* _Exercise materials_
- - - - -

/-- EVENT_TRIGGER_ARRIVAL: a trigger makes a pending release or is dropped (R75, R76). -/
def execEventTriggerArrival (task : TaskId) (s : State) : Out :=
  match s.trigs.find? (fun g => g.task == task), taskOf s task with
  | some g, some x =>
    let q := { s with trigs := dropFirst (fun y => y.task == task) s.trigs }
    if q.red.role == .standby then ok q
    else
      let k := x.e.stall
      let q := modTask task (fun y => { y with evSeq := y.evSeq + 1 }) q
      if q.ctl.mode != .run || x.stopped || q.stalls[k].pend.any (fun r => r.task == task) then ok (dropTrigger task q)
      else
        let q := modTask task (fun y => { y with relcnt := (y.relcnt + 1) % 2 ^ 64 }) q
        let q := modStall k (fun y => { y with pend := y.pend ++
          [{ task := task, instant := g.t, tick := 0, relnum := x.relcnt + 1, arrived := q.mono,
             evt := eventRecord g x.evSeq x.evDropped }] }) q
        ok (dispatchBest k q)
  | _, _ => ok s

/-- A direct output word applied to the masked channels that its task owns (R77, R320). -/
def applyDirect (id : TaskId) (w : Word) (s : State) : State :=
  let own (c : Channel) : Bool := isOutput c && outSrc c == 1 && bits c.cfg 26 20 == id.toNat
  updateField (forEach (List.range 32) (fun n q =>
    if own (channelAt q n) && bit w (32 + n) && !heldOpen q n then modChannel n (fun c => { c with eventOn := bit w n }) q else q) s)

/-- DIRECT_OUTPUT_WORD: the word reaches the field die, and the event Stall is free (R77, R320). -/
def execDirectOutputWord (s : State) : Out :=
  match s.directs with
  | [] => ok s
  | (id, w) :: rest =>
    let q := applyDirect id w { s with directs := rest }
    ok (forEach allTills (fun t q =>
      let k := tillAt q t
      if isLive k && k.committing && k.rel.task == id && q.stalls[t.stall].running == some t.till then freeStall t q else q) q)

end Sys2Proof.Machine
end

- - - - -

* _Task prompt_
Write out, exactly as they appear, the lines from the one containing "let k := x.e.stall" through the last line of the records above, both included, and nothing more.

* _Exercise answer_
      let k := x.e.stall
      let q := modTask task (fun y => { y with evSeq := y.evSeq + 1 }) q
      if q.ctl.mode != .run || x.stopped || q.stalls[k].pend.any (fun r => r.task == task) then ok (dropTrigger task q)
      else
        let q := modTask task (fun y => { y with relcnt := (y.relcnt + 1) % 2 ^ 64 }) q
        let q := modStall k (fun y => { y with pend := y.pend ++
          [{ task := task, instant := g.t, tick := 0, relnum := x.relcnt + 1, arrived := q.mono,
             evt := eventRecord g x.evSeq x.evDropped }] }) q
        ok (dispatchBest k q)
  | _, _ => ok s

/-- A direct output word applied to the masked channels that its task owns (R77, R320). -/
def applyDirect (id : TaskId) (w : Word) (s : State) : State :=
  let own (c : Channel) : Bool := isOutput c && outSrc c == 1 && bits c.cfg 26 20 == id.toNat
  updateField (forEach (List.range 32) (fun n q =>
    if own (channelAt q n) && bit w (32 + n) && !heldOpen q n then modChannel n (fun c => { c with eventOn := bit w n }) q else q) s)

/-- DIRECT_OUTPUT_WORD: the word reaches the field die, and the event Stall is free (R77, R320). -/
def execDirectOutputWord (s : State) : Out :=
  match s.directs with
  | [] => ok s
  | (id, w) :: rest =>
    let q := applyDirect id w { s with directs := rest }
    ok (forEach allTills (fun t q =>
      let k := tillAt q t
      if isLive k && k.committing && k.rel.task == id && q.stalls[t.stall].running == some t.till then freeStall t q else q) q)

end Sys2Proof.Machine
end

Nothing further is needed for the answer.